• ASSIGNED TASK:
Return, word for word, only the lines of the data below that lie between the line with "SINGLE_BW_BIT apart. -/" and the line with "A = 0x0010. -/", those two lines included.

• Saved data entries:
+-------+
-- ==== Sys2Proof/Tests/Slice0.lean ====
section
/-! SUPPORT. The model's own tests, their expected values from spec/95_test_vectors.md or worked out by hand from the rule named,
and one witness per statement of Certificates/Slice0/Obligations.lean that has hypotheses. -/

namespace Sys2Proof.Tests

open Sys2Proof.Machine

/-! ### Well-formedness refuses -/

/-- R63: register 3 has no Direct. -/
theorem test_illFormed_alphabet : (Instr.push false ⟨3, .direct⟩).wellFormed .default = false := by decide
/-- R62: register 2 has no Indexed. -/
theorem test_illFormed_srAlphabet : (Instr.mov ⟨2, .indexed⟩ false ⟨4, .direct⟩).wellFormed .default = false := by decide
/-- R61: Const4 is register 2's only. -/
theorem test_illFormed_generalAlphabet : (Instr.call false ⟨4, .const4⟩).wellFormed .default = false := by decide
/-- R56: a one-bit destination code cannot name Indirect. -/
theorem test_illFormed_oneBitDestination : (Instr.add ⟨4, .direct⟩ false ⟨5, .indirect⟩).wellFormed .default = false := by decide
/-- R56: nor Const2 on register 3, nor Const4 on register 2. -/
theorem test_illFormed_oneBitConstants :
    (Instr.add ⟨4, .direct⟩ false ⟨3, .const2⟩).wellFormed .default = false ∧
    (Instr.add ⟨4, .direct⟩ false ⟨2, .const4⟩).wellFormed .default = false := by decide
/-- R54: an offset beyond +511 or below -512. -/
theorem test_illFormed_offset :
    (Instr.jmp 512).wellFormed .default = false ∧ (Instr.jmp 0xFDFF).wellFormed .default = false ∧
    (Instr.jmp 511).wellFormed .default = true ∧ (Instr.jmp 0xFE00).wellFormed .default = true := by decide
/-- R73: under SINGLE_BW_BIT = 5 the width flag is the high bit of the mode code. -/
theorem test_illFormed_widthFlag :
    (Instr.rrc true ⟨5, .direct⟩).wellFormed { Config.Params.default with singleBwBit := .five } = false ∧
    (Instr.rrc true ⟨5, .direct⟩).wellFormed .default = true := by decide
/-- R50: JNE has no word under `lsb_first_literal`. -/
theorem test_illFormed_jne :
    (Instr.jne 0).wellFormed { Config.Params.default with reading := .lsbFirstLiteral } = false := by decide
/-- R50, R67: SUB and CMP have no word under `msb_first_literal`. -/
theorem test_illFormed_subCmp :
    (Instr.sub ⟨4, .direct⟩ false ⟨5, .direct⟩).wellFormed { Config.Params.default with reading := .msbFirstLiteral } = false ∧
    (Instr.cmp ⟨4, .direct⟩ false ⟨5, .direct⟩).wellFormed { Config.Params.default with reading := .msbFirstLiteral } = false := by
  decide

/-! ### Decoding: words written out field by field (R52, R54, R55), one for each constructor -/

/-- Pattern 000100, opcode, width flag, mode code, register (R52). -/
theorem test_decode_rrc : decode .default (0b000100#6 ++ 0b000#3 ++ 1#1 ++ 0b11#2 ++ 0b1111#4) = .ok (.rrc true ⟨15, .indirectIncrement⟩) := by decide
theorem test_decode_swpb : decode .default (0b000100#6 ++ 0b001#3 ++ 1#1 ++ 0b00#2 ++ 0b0101#4) = .ok (.swpb true ⟨5, .direct⟩) := by decide
theorem test_decode_rra : decode .default (0b000100#6 ++ 0b010#3 ++ 0#1 ++ 0b01#2 ++ 0b0010#4) = .ok (.rra false ⟨2, .absoluteAddressing⟩) := by decide
theorem test_decode_sxt : decode .default (0b000100#6 ++ 0b011#3 ++ 0#1 ++ 0b00#2 ++ 0b0100#4) = .ok (.sxt false ⟨4, .direct⟩) := by decide
theorem test_decode_push : decode .default (0b000100#6 ++ 0b100#3 ++ 1#1 ++ 0b10#2 ++ 0b0000#4) = .ok (.push true ⟨0, .indirect⟩) := by decide
theorem test_decode_call : decode .default (0b000100#6 ++ 0b101#3 ++ 0#1 ++ 0b11#2 ++ 0b0000#4) = .ok (.call false ⟨0, .indirectIncrement⟩) := by decide
theorem test_decode_reti : decode .default (0b000100#6 ++ 0b110#3 ++ 0#1 ++ 0b01#2 ++ 0b0110#4) = .ok (.reti false ⟨6, .indexed⟩) := by decide
/-- Pattern 001, condition, offset (R54). -/
theorem test_decode_jne : decode .default (0b001#3 ++ 0b000#3 ++ 0b1111111110#10) = .ok (.jne 0xFFFE) := by decide
theorem test_decode_jeq : decode .default (0b001#3 ++ 0b001#3 ++ 0b0000110100#10) = .ok (.jeq 52) := by decide
theorem test_decode_jnc : decode .default (0b001#3 ++ 0b010#3 ++ 0b0111111111#10) = .ok (.jnc 511) := by decide
theorem test_decode_jc : decode .default (0b001#3 ++ 0b011#3 ++ 0b1000000000#10) = .ok (.jc 0xFE00) := by decide
theorem test_decode_jn : decode .default (0b001#3 ++ 0b100#3 ++ 0b0000000001#10) = .ok (.jn 1) := by decide
theorem test_decode_jge : decode .default (0b001#3 ++ 0b101#3 ++ 0b0000000010#10) = .ok (.jge 2) := by decide
theorem test_decode_jl : decode .default (0b001#3 ++ 0b110#3 ++ 0b1111111101#10) = .ok (.jl 0xFFFD) := by decide
theorem test_decode_jmp : decode .default (0b001#3 ++ 0b111#3 ++ 0b1111111111#10) = .ok (.jmp 0xFFFF) := by decide
/-- Opcode, source register, destination mode bit, width flag, source mode code, destination register (R55). -/
theorem test_decode_mov : decode .default (0b0100#4 ++ 0b0011#4 ++ 1#1 ++ 0#1 ++ 0b01#2 ++ 0b0010#4) = .ok (.mov ⟨3, .const1⟩ false ⟨2, .absoluteAddressing⟩) := by decide
theorem test_decode_add : decode .default (0b0101#4 ++ 0b0011#4 ++ 0#1 ++ 0#1 ++ 0b01#2 ++ 0b0101#4) = .ok (.add ⟨3, .const1⟩ false ⟨5, .direct⟩) := by decide
theorem test_decode_addc : decode .default (0b0110#4 ++ 0b0011#4 ++ 0#1 ++ 1#1 ++ 0b00#2 ++ 0b0101#4) = .ok (.addc ⟨3, .const0⟩ true ⟨5, .direct⟩) := by decide
theorem test_decode_subc : decode .default (0b0111#4 ++ 0b0100#4 ++ 0#1 ++ 0#1 ++ 0b10#2 ++ 0b0101#4) = .ok (.subc ⟨4, .indirect⟩ false ⟨5, .direct⟩) := by decide
theorem test_decode_sub : decode .default (0b1000#4 ++ 0b0011#4 ++ 0#1 ++ 0#1 ++ 0b10#2 ++ 0b0101#4) = .ok (.sub ⟨3, .const2⟩ false ⟨5, .direct⟩) := by decide
theorem test_decode_cmp : decode .default (0b1001#4 ++ 0b0011#4 ++ 0#1 ++ 0#1 ++ 0b11#2 ++ 0b0101#4) = .ok (.cmp ⟨3, .constNeg1⟩ false ⟨5, .direct⟩) := by decide
theorem test_decode_dadd : decode .default (0b1010#4 ++ 0b0100#4 ++ 0#1 ++ 0#1 ++ 0b00#2 ++ 0b0101#4) = .ok (.dadd ⟨4, .direct⟩ false ⟨5, .direct⟩) := by decide
theorem test_decode_bit : decode .default (0b1011#4 ++ 0b0010#4 ++ 0#1 ++ 0#1 ++ 0b11#2 ++ 0b0101#4) = .ok (.bit ⟨2, .const8⟩ false ⟨5, .direct⟩) := by decide
theorem test_decode_bic : decode .default (0b1100#4 ++ 0b0011#4 ++ 0#1 ++ 0#1 ++ 0b01#2 ++ 0b0010#4) = .ok (.bic ⟨3, .const1⟩ false ⟨2, .direct⟩) := by decide
theorem test_decode_bis : decode .default (0b1101#4 ++ 0b0011#4 ++ 0#1 ++ 0#1 ++ 0b10#2 ++ 0b0010#4) = .ok (.bis ⟨3, .const2⟩ false ⟨2, .direct⟩) := by decide
theorem test_decode_xor : decode .default (0b1110#4 ++ 0b0010#4 ++ 0#1 ++ 0#1 ++ 0b10#2 ++ 0b0101#4) = .ok (.xor ⟨2, .const4⟩ false ⟨5, .direct⟩) := by decide
theorem test_decode_and : decode .default (0b1111#4 ++ 0b1111#4 ++ 1#1 ++ 1#1 ++ 0b11#2 ++ 0b1111#4) = .ok (.and ⟨15, .indirectIncrement⟩ true ⟨15, .indexed⟩) := by decide

/-- L2.2: the words that raise UnknownOpcode record format, code and word. -/
theorem test_decode_unknownOpcode :
    decode .default 0x0FFF = .error ⟨.doubleOperand, 0, 0x0FFF⟩ ∧ decode .default 0x1380 = .error ⟨.singleOperand, 7, 0x1380⟩ ∧
    decode .default 0x1FFF = .error ⟨.doubleOperand, 1, 0x1FFF⟩ ∧
    decode { Config.Params.default with reading := .lsbFirstLiteral } 0x2380 = .error ⟨.singleOperand, 7, 0x2380⟩ ∧
    decode { Config.Params.default with reading := .msbFirstLiteral } 0x3FFF = .error ⟨.doubleOperand, 3, 0x3FFF⟩ := by decide
/-- L2.2: the vectors that tell SINGLE_BW_BIT apart. -/
theorem test_decode_singleBwBit :
    decode { Config.Params.default with singleBwBit := .five } 0x10C5 = .ok (.swpb false ⟨5, .direct⟩) ∧
    decode { Config.Params.default with singleBwBit := .five } 0x1260 = .ok (.push true ⟨0, .indirect⟩) := by decide
/-- The opcode table's rows are numbered with the instruction word lowest: an extension word above it is not decoded (R59). -/
theorem test_decodeTableWord :
    decodeTableWord 16 0x4035 = some (.mov ⟨0, .indirectIncrement⟩ false ⟨5, .direct⟩) ∧
    decodeTableWord 32 0xABCD4035 = some (.mov ⟨0, .indirectIncrement⟩ false ⟨5, .direct⟩) ∧ decodeTableWord 16 0 = none := by
  decide

/-! ### The context of L2.3 to L2.6 -/

/-- The memory of L2.3 with the instruction word `w` at 0x0010. -/
def memory (w : Word) : Memory :=
  [((0x0002 : Word), (0x2222 : Word)), (0x0010, w), (0x0011, 0x0002), (0x0013, 0x3333), (0x0014, 0x4444), (0x0200, 0x0BAD),
    (0x0300, 0xBEEF), (0x0302, 0x7777)].foldl (fun m c => m.setWord c.1 c.2) []

/-- The context of L2.4 and L2.6 before the fetch: the instruction word `w` at A = 0x0010. -/
def before (w : Word) : State :=
  State.ofContext .default
    #v[0x0010, 0x0200, 0x0005, 0, 0x1234, 0x0300, 0x0400, 0, 0, 0, 0, 0, 0, 0, 0, 0] (memory w)

/-- The context of L2.3: the pc past the instruction word, and no event yet. -/
def after : State := (before 0).setPc 0x0011

/-- Under ADDR_OVERFLOW = fault. -/
def faulting (s : State) : State := { s with params := { s.params with addrOverflow := .fault } }

/-- Under PC_INDEX_BASE = at_extension. -/
def atExtension (s : State) : State := { s with params := { s.params with pcIndexBase := .atExtension } }

/-- What the step handed over, and its events: nothing unless it goes on. -/
def handed (o : Host.Outcome State Fault Refusal) : Option (Option Handoff × List Event) :=
  match o with
  | .next s => some (s.handoff, s.ev)
  | .fault _ => none
  | .refused _ => none

/-- A register after the step. -/
def regAfter (r : Reg) (o : Host.Outcome State Fault Refusal) : Option Word :=
  match o with
  | .next s => some (s.readReg r)
  | .fault _ => none
  | .refused _ => none

/-- A word of memory after the step. -/
def wordAfter (a : Word) (o : Host.Outcome State Fault Refusal) : Option Word :=
  match o with
  | .next s => some (s.mem.word a)
  | .fault _ => none
  | .refused _ => none

/-- The failure, and the context it leaves. -/
def failure (o : Host.Outcome State Fault Refusal) : Option (FaultInfo × State) :=
  match o with
  | .fault (.raised info c) => some (info, c)
  | .next _ => none
  | .refused _ => none

/-- ctx0 of the word `w` (R152). -/
def ctx0 (w : Word) : State := (before w).afterStream

/-! ### The adder, the stream and the operands: L2.3 -/

theorem test_ea_wrap :
    effectiveAddress .default 0x0401 0xFFFF = .ok 0x0400 ∧ effectiveAddress .default 0x0000 0xFFFF = .ok 0xFFFF ∧
    effectiveAddress .default 0xFFFF 0x0001 = .ok 0x0000 ∧ effectiveAddress .default 0x8000 0x8000 = .ok 0x0000 ∧
    effectiveAddress .default 0x7FFF 0x7FFF = .ok 0xFFFE := by decide
theorem test_ea_fault :
    effectiveAddress (faulting after).params 0x0401 0xFFFF = .ok 0x0400 ∧
    effectiveAddress (faulting after).params 0x0000 0xFFFF = .error (.addressOverflow (-1)) ∧
    effectiveAddress (faulting after).params 0xFFFF 0x0001 = .error (.addressOverflow 0x10000) ∧
    effectiveAddress (faulting after).params 0x8000 0x8000 = .ok 0x0000 ∧
    effectiveAddress (faulting after).params 0x7FFF 0x7FFF = .ok 0xFFFE := by decide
+-------+
• SOLUTION TO THIS PROBLEM:
/-- L2.2: the vectors that tell SINGLE_BW_BIT apart. -/
theorem test_decode_singleBwBit :
    decode { Config.Params.default with singleBwBit := .five } 0x10C5 = .ok (.swpb false ⟨5, .direct⟩) ∧
    decode { Config.Params.default with singleBwBit := .five } 0x1260 = .ok (.push true ⟨0, .indirect⟩) := by decide
/-- The opcode table's rows are numbered with the instruction word lowest: an extension word above it is not decoded (R59). -/
theorem test_decodeTableWord :
    decodeTableWord 16 0x4035 = some (.mov ⟨0, .indirectIncrement⟩ false ⟨5, .direct⟩) ∧
    decodeTableWord 32 0xABCD4035 = some (.mov ⟨0, .indirectIncrement⟩ false ⟨5, .direct⟩) ∧ decodeTableWord 16 0 = none := by
  decide

/-! ### The context of L2.3 to L2.6 -/

/-- The memory of L2.3 with the instruction word `w` at 0x0010. -/
def memory (w : Word) : Memory :=
  [((0x0002 : Word), (0x2222 : Word)), (0x0010, w), (0x0011, 0x0002), (0x0013, 0x3333), (0x0014, 0x4444), (0x0200, 0x0BAD),
    (0x0300, 0xBEEF), (0x0302, 0x7777)].foldl (fun m c => m.setWord c.1 c.2) []

/-- The context of L2.4 and L2.6 before the fetch: the instruction word `w` at A = 0x0010. -/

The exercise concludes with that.